Netflix exec behind Arrested Development and House of Cards says creatives using AI will take away their jobs

Netflix co-CEO Ted Sarandos doesn’t think AI will ever replace the work of Hollywood’s best creative minds. But he does believe that using AI could help them beat the competition.

In an interview with New York Times Sarandos said the use of AI will become a new industry standard and those in the film business who are not up to date with the technology will be left behind.

“AI is not going to take your job,” Sarandos told the Times in an interview published Saturday. “The person who uses AI well could take your job.”

It’s a phrase frequently repeated by executives and professional advisors throughout the business world. The idea is that while AI tools like ChatGPT or Google’s Gemini can’t completely replace a person, they can help those who know how to use them work more efficiently than those who don’t. Basically, being an AI expert will become a skill in itself.

Sarandos’ point was that the same would apply to the entertainment industry. Other big-name executives, such as legendary mogul Barry Diller, also downplayed the effects of AI in replacing creatives, calling it “overhyped.” In Hollywood, generative AI featured prominently during the writers and actors strikes that shook the industry last summer.

The debate over the use of technology became an almost existential question for some active writers and actors. Writers feared that much of their work would be handed over to an AI that would produce acceptable scripts. While actors feared that their portraits would be scanned by AI and then used in perpetuity by studios. In the end, the unions won, curbing the use of AI and ensuring that it could not be used as a credited writer or as a means to impersonate actors during filming.

Sarandos said AI was just the latest in a long line of technological innovations that changed business models in the film business. “I think AI is a natural kind of advancement of things that are happening in the creative space today anyway,” he said.

He went on to cite examples such as computer-generated animation and the rise of the home video market with VHS and DVD sales, as examples that the industry fought and worried about before adopting.

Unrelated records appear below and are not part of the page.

/-! ## Edge detector and status distributor -/

/-- R143: `EDS.INIT` takes the vector as committed, starts the timers as a commit does, and delivers to every bound slot a
code that holds `Current` only. -/
def Obligations.EdsInitTakesTheVectorAsCommitted : Prop :=
  (∀ k : Byte, decode (0x20#8 ++ k) = .ok .edsInit) ∧
  ∀ s : State, ∃ ds : List Delivery,
    exec .edsInit s = .next (({ s with eds := { s.eds with
        cur := rawBanksOf s, pend := rawBanksOf s, lpdone := List.replicate s.params.nb 0#8, debrun := false,
        anchor := nowOf s, repph := false, rept0 := nowOf s, lparm := true } } : State).answered 0#32 false
      (.bank ⟨.init, rawBanksOf s, List.replicate s.params.nb 0#8, List.replicate s.params.nb 0#8,
        List.replicate s.params.nb 0#8, List.replicate s.params.nb 0#8, ds⟩)) ∧
    ds.length = s.eds.nbind.toNat ∧
    ∀ j < s.eds.nbind.toNat, ∃ st : StatusCode, ds[j]? = some ⟨j, .init, (s.eds.slot j).byp, st⟩ ∧
      ((s.eds.slot j).byp = true → st = 0#5) ∧
      ((s.eds.slot j).byp = false → (s.eds.slot j).pin.toNat < s.params.npin →
        st = (if s.ports.rawBtn.getLsbD (s.eds.slot j).pin.toNat then 1#5 else 0#5))

/-- R145, R146: the compare, the debounce timer and the commit test of `EDS.POLL`, and what a poll leaves alone. -/
def Obligations.PollDebouncesTheWholeVector : Prop :=
  (∀ k : Byte, decode (0x21#8 ++ k) = .ok .edsPoll) ∧
  ∀ s : State, ∃ t : State, exec .edsPoll s = .next t ∧
    (t.params = s.params ∧ t.dbf = s.dbf ∧ t.qed = s.qed ∧ t.ports = s.ports ∧ t.pending = s.pending) ∧
    (t.eds.debounce = s.eds.debounce ∧ t.eds.repdly = s.eds.repdly ∧ t.eds.repint = s.eds.repint ∧
      t.eds.lpdly = s.eds.lpdly ∧ t.eds.nbind = s.eds.nbind ∧ t.eds.slots = s.eds.slots ∧
      t.eds.cursor = s.eds.cursor) ∧
    (rawBanksOf s = s.eds.cur →
      t.eds.debrun = false ∧ t.eds.cur = s.eds.cur ∧ t.eds.pend = s.eds.pend ∧ t.eds.debt0 = s.eds.debt0) ∧
    (rawBanksOf s ≠ s.eds.cur →
      t.eds.pend = rawBanksOf s ∧
      (s.eds.debrun = false ∨ rawBanksOf s ≠ s.eds.pend → t.eds.debt0 = nowOf s) ∧
      (s.eds.debrun = true → rawBanksOf s = s.eds.pend → t.eds.debt0 = s.eds.debt0) ∧
      (elapsed s.params (nowOf s) t.eds.debt0 < s.eds.debounce.toNat →
        t.eds.debrun = true ∧ t.eds.cur = s.eds.cur) ∧
      (s.eds.debounce.toNat ≤ elapsed s.params (nowOf s) t.eds.debt0 →
        t.eds.debrun = false ∧ t.eds.cur = rawBanksOf s))

/-- R147, R148: in a committing poll (the committed vector changes) the edges are `Up = (new ^ old) & new` and
`Down = (new ^ old) & ~new`, the long-press mask loses the lines that became inactive, and both timers are re-anchored;
in every other poll there is no edge, the anchor stays and no mask bit is lost. -/
def Obligations.PollEdgesAndTimersOfACommit : Prop :=
  ∀ s : State, s.Sized → ∃ (t : State) (ev : BankEvent),
    exec .edsPoll s = .next t ∧ t.responses = s.responses ++ [⟨0#32, false, .bank ev⟩] ∧
    ev.kind = .check ∧ ev.cur = t.eds.cur ∧
    (t.eds.cur ≠ s.eds.cur →
      t.eds.cur = rawBanksOf s ∧
      (∀ b < s.params.nb,
        ev.up[b]? = some ((t.eds.cur.getD b 0#8 ^^^ s.eds.cur.getD b 0#8) &&& t.eds.cur.getD b 0#8) ∧
        ev.dn[b]? = some ((t.eds.cur.getD b 0#8 ^^^ s.eds.cur.getD b 0#8) &&& ~~~ t.eds.cur.getD b 0#8) ∧
        t.eds.lpdone[b]? = some (s.eds.lpdone.getD b 0#8 &&& ~~~ ev.up.getD b 0#8)) ∧
      t.eds.debrun = false ∧ t.eds.anchor = nowOf s ∧ t.eds.repph = false ∧ t.eds.rept0 = s.eds.rept0 ∧
      t.eds.lparm = true) ∧
    (t.eds.cur = s.eds.cur →
      ev.up = List.replicate s.params.nb 0#8 ∧ ev.dn = List.replicate s.params.nb 0#8 ∧
      t.eds.anchor = s.eds.anchor ∧ ∀ b < s.params.nb, s.eds.lpdone.getD b 0#8 &&& ~~~ t.eds.lpdone.getD b 0#8 = 0#8)
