theorem witness_HolderStepByCases_waits : ∃ s : State,
    0 < s.params.nf ∧ (s.filter 0).policy = .holder ∧ scalarOf s ≠ (s.filter 0).out ∧ (s.filter 0).run = true ∧
      scalarOf s = (s.filter 0).cand ∧ elapsed s.params (nowOf s) (s.filter 0).t0 < (s.filter 0).window.toNat := by
  refine ⟨dbf0 ⟨.holder, 20#16, 0#32, 1#32, 5#64, true⟩ 1 24, ?_⟩
  repeat' apply And.intro
  all_goals decide

theorem witness_HolderStepByCases_commits : ∃ s : State,
    0 < s.params.nf ∧ (s.filter 0).policy = .holder ∧ scalarOf s ≠ (s.filter 0).out ∧ (s.filter 0).run = true ∧
      scalarOf s = (s.filter 0).cand ∧ (s.filter 0).window.toNat ≤ elapsed s.params (nowOf s) (s.filter 0).t0 := by
  refine ⟨dbf0 ⟨.holder, 20#16, 0#32, 1#32, 5#64, true⟩ 1 25, ?_⟩
  repeat' apply And.intro
  all_goals decide

theorem witness_DelayerStepByCases_changes : ∃ s u : State,
    (0 < s.params.nf ∧ (s.filter 0).policy = .delayer ∧ scalarOf s ≠ (s.filter 0).cand ∧ (s.filter 0).window ≠ 0#16) ∧
    (0 < u.params.nf ∧ (u.filter 0).policy = .delayer ∧ scalarOf u ≠ (u.filter 0).cand ∧ (u.filter 0).window = 0#16) := by
  refine ⟨dbf0 ⟨.delayer, 1#16, 0#32, 1#32, 5#64, true⟩ 0 24, dbf0 ⟨.delayer, 0#16, 0#32, 0#32, 0#64, false⟩ 1 24, ?_⟩
  repeat' apply And.intro
  all_goals decide

theorem witness_DelayerStepByCases_stays : ∃ s u : State,
    (0 < s.params.nf ∧ (s.filter 0).policy = .delayer ∧ scalarOf s = (s.filter 0).cand ∧ (s.filter 0).run = false) ∧
    (0 < u.params.nf ∧ (u.filter 0).policy = .delayer ∧ scalarOf u = (u.filter 0).cand ∧ (u.filter 0).run = true ∧
      elapsed u.params (nowOf u) (u.filter 0).t0 < (u.filter 0).window.toNat) := by
  refine ⟨dbf0 ⟨.delayer, 20#16, 0#32, 0#32, 5#64, false⟩ 0 24, dbf0 ⟨.delayer, 20#16, 0#32, 1#32, 5#64, true⟩ 1 24, ?_⟩
  repeat' apply And.intro
  all_goals decide

theorem witness_DelayerStepByCases_commits : ∃ s : State,
    0 < s.params.nf ∧ (s.filter 0).policy = .delayer ∧ scalarOf s = (s.filter 0).cand ∧ (s.filter 0).run = true ∧
      (s.filter 0).window.toNat ≤ elapsed s.params (nowOf s) (s.filter 0).t0 := by
  refine ⟨dbf0 ⟨.delayer, 20#16, 0#32, 1#32, 5#64, true⟩ 1 25, ?_⟩
  repeat' apply And.intro
  all_goals decide

theorem witness_BlankerStepByCases_hides : ∃ s : State,
    0 < s.params.nf ∧ (s.filter 0).policy = .blanker ∧ (s.filter 0).run = true ∧
      elapsed s.params (nowOf s) (s.filter 0).t0 < (s.filter 0).window.toNat := by
  refine ⟨dbf0 ⟨.blanker, 20#16, 1#32, 0#32, 5#64, true⟩ 0 24, ?_⟩
  repeat' apply And.intro
  all_goals decide

theorem witness_BlankerStepByCases_looks : ∃ s u : State,
    (0 < s.params.nf ∧ (s.filter 0).policy = .blanker ∧ (s.filter 0).run = false ∧ scalarOf s = (s.filter 0).out) ∧
    (0 < u.params.nf ∧ (u.filter 0).policy = .blanker ∧
      (u.filter 0).window.toNat ≤ elapsed u.params (nowOf u) (u.filter 0).t0 ∧ scalarOf u ≠ (u.filter 0).out) := by
  refine ⟨dbf0 ⟨.blanker, 20#16, 1#32, 0#32, 5#64, false⟩ 1 24, dbf0 ⟨.blanker, 20#16, 1#32, 0#32, 5#64, true⟩ 0 25, ?_⟩
  repeat' apply And.intro
  all_goals decide

theorem witness_ZeroWindowPassesTheInputThrough : ∃ s u v : State,
    (0 < s.params.nf ∧ (s.filter 0).Coherent ∧ (s.filter 0).window = 0#16 ∧ (s.filter 0).policy = .holder) ∧
    (0 < u.params.nf ∧ (u.filter 0).Coherent ∧ (u.filter 0).window = 0#16 ∧ (u.filter 0).policy = .delayer) ∧
    (0 < v.params.nf ∧ (v.filter 0).Coherent ∧ (v.filter 0).window = 0#16 ∧ (v.filter 0).policy = .blanker) := by
  refine ⟨dbf0 ⟨.holder, 0#16, 0#32, 1#32, 5#64, true⟩ 1 5, dbf0 ⟨.delayer, 0#16, 1#32, 1#32, 5#64, false⟩ 0 5,
    dbf0 ⟨.blanker, 0#16, 1#32, 7#32, 5#64, true⟩ 0 5, ?_⟩
  repeat' apply And.intro
  all_goals decide

theorem witness_HolderAndDelayerGiveTheSameOutputs : ∃ s : State,
    s.Sized ∧ (0#8).toNat < s.params.nf ∧ (s.filter 0).run = false ∧ (s.filter 0).cand = (s.filter 0).out := by
  refine ⟨dbf0 ⟨.blanker, 20#16, 1#32, 1#32, 5#64, false⟩ 0 0, ?_⟩
  repeat' apply And.intro
  all_goals decide

/-- Two inputs that differ above VW only, at different times. -/
theorem witness_ConstantInputMovesTheOutputAtMostOnce : ∃ (s : State) (inputs : List Ports) (v : Word),
    s.Sized ∧ (0#8).toNat < s.params.nf ∧ inputs.length = 2 ∧ ∀ p ∈ inputs, keepLow s.params.vw p.wdata = v := by
  refine ⟨dbf0 ⟨.holder, 20#16, 0#32, 0#32, 0#64, false⟩ 0 0,
    [⟨1#32, 5#64, 0#128, 0#32⟩, ⟨257#32, 25#64, 0#128, 0#32⟩], 1#32, ?_⟩
  repeat' apply And.intro
  all_goals decide

theorem witness_EdsInitTakesTheVectorAsCommitted : ∃ s : State,
    1 < s.eds.nbind.toNat ∧ (s.eds.slot 0).byp = false ∧ (s.eds.slot 0).pin.toNat < s.params.npin ∧
      (s.eds.slot 1).byp = true := by
  refine ⟨withEds { eds0 with slots := ⟨false, 15#8⟩ :: ⟨true, 200#8⟩ :: List.replicate 6 Slot.reset }, ?_⟩
  repeat' apply And.intro
  all_goals decide

theorem witness_PollDebouncesTheWholeVector_equal : ∃ s : State, rawBanksOf s = s.eds.cur := by
  refine ⟨buttons (withEds { eds0 with debrun := true, pend := [0xF7#8, 0xFF#8] }) 0xFF 0xFF 1030, ?_⟩
  decide

theorem witness_PollDebouncesTheWholeVector_starts : ∃ s : State,
    rawBanksOf s ≠ s.eds.cur ∧ s.eds.debrun = false ∧
      elapsed s.params (nowOf s) (after .edsPoll s).eds.debt0 < s.eds.debounce.toNat := by
  refine ⟨buttons (withEds eds0) 0xFF 0xFE 1005, ?_⟩
  repeat' apply And.intro
  all_goals decide

theorem witness_PollDebouncesTheWholeVector_waits : ∃ s : State,
    rawBanksOf s ≠ s.eds.cur ∧ s.eds.debrun = true ∧ rawBanksOf s = s.eds.pend ∧
      elapsed s.params (nowOf s) (after .edsPoll s).eds.debt0 < s.eds.debounce.toNat := by
  refine ⟨buttons (withEds { eds0 with debrun := true, pend := [0xF7#8, 0xFF#8], debt0 := 1005#64 }) 0xF7 0xFF 1024, ?_⟩
  repeat' apply And.intro
  all_goals decide

theorem witness_PollDebouncesTheWholeVector_commits : ∃ s : State,
    rawBanksOf s ≠ s.eds.cur ∧ s.eds.debrun = true ∧ rawBanksOf s = s.eds.pend ∧
      s.eds.debounce.toNat ≤ elapsed s.params (nowOf s) (after .edsPoll s).eds.debt0 := by
  refine ⟨buttons (withEds { eds0 with debrun := true, pend := [0xF7#8, 0xFF#8], debt0 := 1005#64 }) 0xF7 0xFF 1025, ?_⟩
  repeat' apply And.intro
  all_goals decide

“Every advancement in entertainment technology has been fought against and ultimately resulted in growing the business,” Sarandos said. “I don’t know if this would be different.”

That said, Sarandos doesn’t believe AI can replace the best screenwriter or actor. “I have more faith in humans than that,” he said. “I really believe it. “I don’t think an AI program is going to write a better script than a great writer, nor is it going to replace great acting.”

That’s not to say that some companies and industries aren’t already facing significant disruptions to their workforces. According to Pew Research, about a fifth of American workers hold jobs that are especially likely to be affected by AI, such as certain roles in IT departments or positions that require extensive data analysis. Certain types of content creation jobs also fall into the category of jobs likely to be replaced by ChatGPT. But they would probably be the most routine types of work in those fields, like adding news articles or rewriting the umpteenth draft of a movie script.

That’s not to say that some companies haven’t already started considering ways to use AI to replace certain workers. In certain circles, commentators have begun to speculate that some technology companies are already cutting their workforces as a result of AI. As technology has proliferated, they have gradually reduced their ranks or decided not to fill vacant positions.

All the tensions between the entertainment industry and AI have not gone unnoticed in Washington DC. Lawmakers are said to be considering a bill specifically aimed at addressing the use of AI in film and music that could be introduced as early as June.